Watching this unit develop is going to be fascinating.

It all starts this Friday night against the Evansville Purple Aces at the Yum!.

Let’s get this party started.

— Seedy K

3 thoughts on “Louisville CardFile: Bellarmine

  1. I don’t think I saw any of our inside players box out an opponent when a shot went up. JJ continues to stand and watch, and unintentionally bolsters his rebound #’s on his misses. By not trying to put body on opponent, the refs will never see our slender yet tall kids get pushed right under the rim.
    Zone is going to be the only way to hide players who cannot defend both the perimeter and the post if they are going to try to play a man “D” with switching, as opposed to the old no switch, just stick with your man fight-through picks” approach. JJ and Mathiang cannot go out on the perimeter, and aside from Mitchell our guards don’t have the bodies/strength to not get beaten in the post. King will find defense counts in college.
    Discouraging deterioration in both play and camaraderie as it looked like only Mitchell was trying to pick-up or encourage others at timeouts.
    Other than that, great to be back at the YUM!

  2. It’s awfully early to make an accurate prediction concerning this years cagers stengths and weaknesses.
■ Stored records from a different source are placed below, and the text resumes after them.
-- ==== Sys2Proof/Machine/Records.lean ====
section
/-! DEFINITION. Slates, SLATE and EMIT, descriptor rings and data channels (spec/08_line_records.md). -/

namespace Sys2Proof

open Sys2Proof.Machine in
/-- The slate's bytes 0x00 to 0x3B in format `v` (R206, Table 8.4): `lost` is the lost count of the destination. -/
def Rec.slate (r : Rec) (v lost : Nat) : List Byte :=
  let keep := if v = 1 then 0x13F else if v = 2 then 0x17F else 0x1FF
  leBytes 2 v ++ leBytes 1 r.type ++ leBytes 1 r.port ++ leBytes 4 (r.flags &&& keep) ++ leBytes 8 (r.line % 2 ^ 48) ++
    leBytes 8 (twos 64 r.pos) ++ leBytes 8 r.time ++ leBytes 2 r.setup ++ leBytes 1 r.range ++ leBytes 1 r.coding ++
    leBytes 2 r.pixels ++ leBytes 1 r.planes ++ leBytes 1 r.layout ++ leBytes 4 r.payload.length ++
    leBytes 2 (min lost 65535) ++ leBytes 2 (if v = 3 then min r.bad 65535 else 0) ++
    leBytes 4 (if v = 1 then 0 else r.drift) ++ leBytes 4 (if v = 3 then r.cont else 0) ++ leBytes 4 0

open Sys2Proof.Machine in
/-- A record as delivered (R204, R211, R213). -/
def Rec.bytes (r : Rec) (v lost : Nat) : List Byte :=
  let h := r.slate v lost
  h ++ leBytes 4 (crc32c (h ++ r.payload)) ++ r.payload

/-- The length of a record in bytes (R204). -/
def Rec.size (r : Rec) : Nat := 64 + r.payload.length

end Sys2Proof

namespace Sys2Proof.Machine

/-! ### SLATE and EMIT (R214 to R217) -/

/-- Whether a cue mark names line `n` of port `p` (R208, R276). -/
def State.cueNames (s : State) (p : PortId) (n : Nat) : Bool := s.tks.cues.any (fun c => c.2.port == p.val && c.2.line == some n)

/-- DRIFT_VALID (R159): a DRIFT of the setup has a plane mask that is not empty, and every masked slot has been valid often
enough. -/
def State.driftValid (s : State) (p : PortId) : Bool :=
  let x := s.eng (pipeEng p)
  ((s.prog (pipeEng p)).instrs x).any (fun e =>
    let b := x.block x.setup (pbOf e.2.2) 32
    let mask := bByte b 4
    e.2.1 == 0x82 && mask != 0 && (List.range 4).all (fun k => !bitN mask k || decide (2 ^ bByte b 5 ≤ (s.port p).pipe.dValid.getD k 0)))

/-- The timestamp of a line: the device time of its gate's midpoint (R117). -/
def State.gateTime (s : State) (p : PortId) (l : LineRec) : Nat :=
  l.time + (l.gateStart + l.gateEnd) * 5 * 2 ^ 24 / max (s.freq p) 1

/-- The record that SLATE builds for the line in process from area `a` (R207, R208); with no area it has no payload. -/
def State.slateRec (s : State) (p : PortId) (l : LineRec) (type : Nat) (a : Option Area) : Rec :=
  let y := (s.port p).pipe
  let g := a.getD { bytes := [], p := 0, np := 0, layout := 0, coding := 0, bad := 0 }
  let seam := if l.splice then (s.port p).splice.seam else none
  let flags := [l.splice, l.leader, l.cutFlag, s.cueNames p l.n, s.portDegraded p, g.bad != 0,
    s.driftValid p, seam.isSome]
  { type := type, port := p.val, flags := (flags.zipIdx.map (fun e => b2n e.1 * 2 ^ e.2)).sum, line := l.n, pos := sext48 l.pos,
    time := s.gateTime p l, setup := l.slot % 8 + l.cuts % 256 * 256, range := l.range, coding := g.coding, pixels := g.p,
    planes := g.np, layout := g.layout, bad := g.bad,
    drift := (List.range 4).foldl (fun d k => d + twos 8 (y.q.getD k 0) * 2 ^ (8 * k)) 0, cont := seam.getD 0,
    payload := g.bytes }

/-- SLATE and EMIT execute (R214): ra, rd, rb, CHAIN, ext[38:32] and imm[31:14] must be 0. -/
def State.recordInstr (s : State) (p : PortId) (op cost : Nat) (f : ZscFields) (body : State → LineRec → List Byte → State) :
    State :=
  let e := pipeEng p
  s.instr e op { imm := true } f (fun t =>
    if f.imm.toNat / 16384 ≠ 0 then t.trap e 1 (hiWord op f).toNat
    else
      let x := t.eng e
      match (t.port p).prc with
      | none => t.advance e cost
      | some l => (body t l (x.block x.setup (pbOf f) 16)).advance e cost)

/-- The meaning of SLATE (R215): an area that nothing wrote in this line leaves the slot empty. -/
def execSlate (p : PortId) (f : ZscFields) (s : State) : Host.Outcome State Fault Refusal :=
  .next (s.recordInstr p 0x8C 4 f (fun t l b =>
    let area := bByte b 2
    let r := if area = 255 then some (t.slateRec p l (bByte b 1) none)
      else ((t.port p).pipe.areas[area % 4]'(Nat.mod_lt _ (by decide))).map (fun a => t.slateRec p l (bByte b 1) (some a))
    t.updPipe p (fun y => { y with slots := y.slots.set (bByte b 0 % 4) r (Nat.mod_lt _ (by decide)) })))

/-- The meaning of EMIT (R216, R217): an empty slot does nothing; a record that comes fewer than EVERY line numbers after
the last one that this block queued is discarded. -/
def execEmit (p : PortId) (f : ZscFields) (s : State) : Host.Outcome State Fault Refusal :=
  .next (s.recordInstr p 0x8D 2 f (fun t l b =>
    let y := (t.port p).pipe
    let slot := bByte b 0 % 4
    match y.slots[slot]'(Nat.mod_lt _ (by decide)) with
    | none => t
    | some r =>
      let pb := pbOf f
      let early := match y.lastEmit.find? (fun e => e.1 == pb) with
        | some e => decide (dist l.n e.2 < bHalf b 2)
        | none => false
      if early then t.raise (portSrc p.val 23) [(8, slot), (32, l.n % 2 ^ 32)]
      else t.updPipe p (fun y => { y with
        queued := y.queued ++ [{ rec_ := r, slot := slot, dest := bByte b 1 }],
        lastEmit := (pb, l.n) :: y.lastEmit.filter (fun e => e.1 != pb) })))
where
  /-- Distance of two line numbers. -/
  dist (a b : Nat) : Nat := if a ≤ b then b - a else a - b

/-! ### Channels -/

/-- Channel `c`. -/
def State.chan (s : State) (c : ChanId) : ChanSt := s.chans[c]

/-- Changes channel `c`. -/
def State.updChan (s : State) (c : ChanId) (f : ChanSt → ChanSt) : State := { s with chans := s.chans.set c (f s.chans[c]) }

/-- The channel of stream `k` of a port (R222). -/
def chanOf (p : PortId) (k : Nat) : ChanId := ⟨(4 * p.val + k) % 64, Nat.mod_lt _ (by decide)⟩

/-- The port of a channel (R222). -/
def portOfChan (c : ChanId) : PortId := ⟨c.val / 4, by omega⟩

/-- A rewind ends without an end marker (R284): REWIND_DONE, and its share is released. -/
def State.rewindOver (s : State) (p : PortId) (cause : Nat) : State :=
  match s.tks.ports[p].rewind with
  | none => s
  | some r =>
    { s with tks := { s.tks with ports := s.tks.ports.set p { s.tks.ports[p] with rewind := none } } }.raise
      (tksSrc (32 + p.val)) [(32, r.delivered), (8, cause)]

/-- Descriptors given and not handed back: DMA_DC_LEVEL (R226). -/
def ChanSt.level (x : ChanSt) : Nat := (x.tail + 2 ^ x.k - x.head) % 2 ^ x.k

/-- The index that follows descriptor `i` with control `ctl` (R228). -/
def ChanSt.after (x : ChanSt) (i ctl : Nat) : Nat := if bitN ctl 2 then 0 else (i + 1) % 2 ^ x.k

/-- A close of the channel waits to be made (R236). -/
def ChanSt.closing (x : ChanSt) : Bool := x.held.any (fun h => h.fin.isSome)

/-- The time limit of the end of count has been reached (R233). -/
def State.eocDue (s : State) (c : ChanId) : Bool :=
  let lim := s.rf c.val Off.DMA_DC_EOC 31 16
  lim != 0 && (match s.chans[c].eocFirst with | some t0 => decide (t0 + lim * 1000 ≤ s.now) | none => false)

/-- The end of count restarts (R233). -/
def State.restartEoc (s : State) (c : ChanId) : State :=
  s.updChan c (fun x => { x with eocCount := 0, eocFirst := none, eocAt := s.rf c.val Off.DMA_DC_EOC 15 0 })

/-- The events of a step that waits (R238). -/
def State.raiseAll (s : State) (es : List (Nat × List (Nat × Nat))) : State := es.foldl (fun t e => t.raise e.1 e.2) s

/-- The time limit ends the count (R233): CHAN_EOC with the last descriptor handed back, and the count restarts; nothing where
COUNT has ended it meanwhile. -/
def State.eocTimed (s : State) (c : ChanId) : State :=
  if s.eocDue c then
    (s.raise (chanSrc c.val 0) [(16, (s.chan c).lastHb.1), (32, (s.chan c).lastHb.2)]).restartEoc c
  else s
How, after viewing (maybe) 2 scrimmages and 2 exhibition games anyone can say with a straight face that rebounding will be a problem or that scoring will be a strength is thowing darts. Everything is relative. I suspect in some games that rebounding will be an issue–in others, not so much. Same with scoring–eg. look at first half vs. the Knights vs. the second half.

    On the other hand, Cotton, you did somehow predict UbaK to win 3 consecutive SEC football games; but how did that 4th one turn out for you? Bold strategy, indeed.

    So, maybe you do have some limited ability to see into the future. Luckily, by the time March roles around, everyone (except maybe me?) will have forgotten your premature prognastications.

    We shall see Ol’ Blue, we shall see……..

  3. Somehow, JGJ, I feel I’ll be hearing about that predicted Wildcat threepeat from now until the 12th of Never. Just a feeling.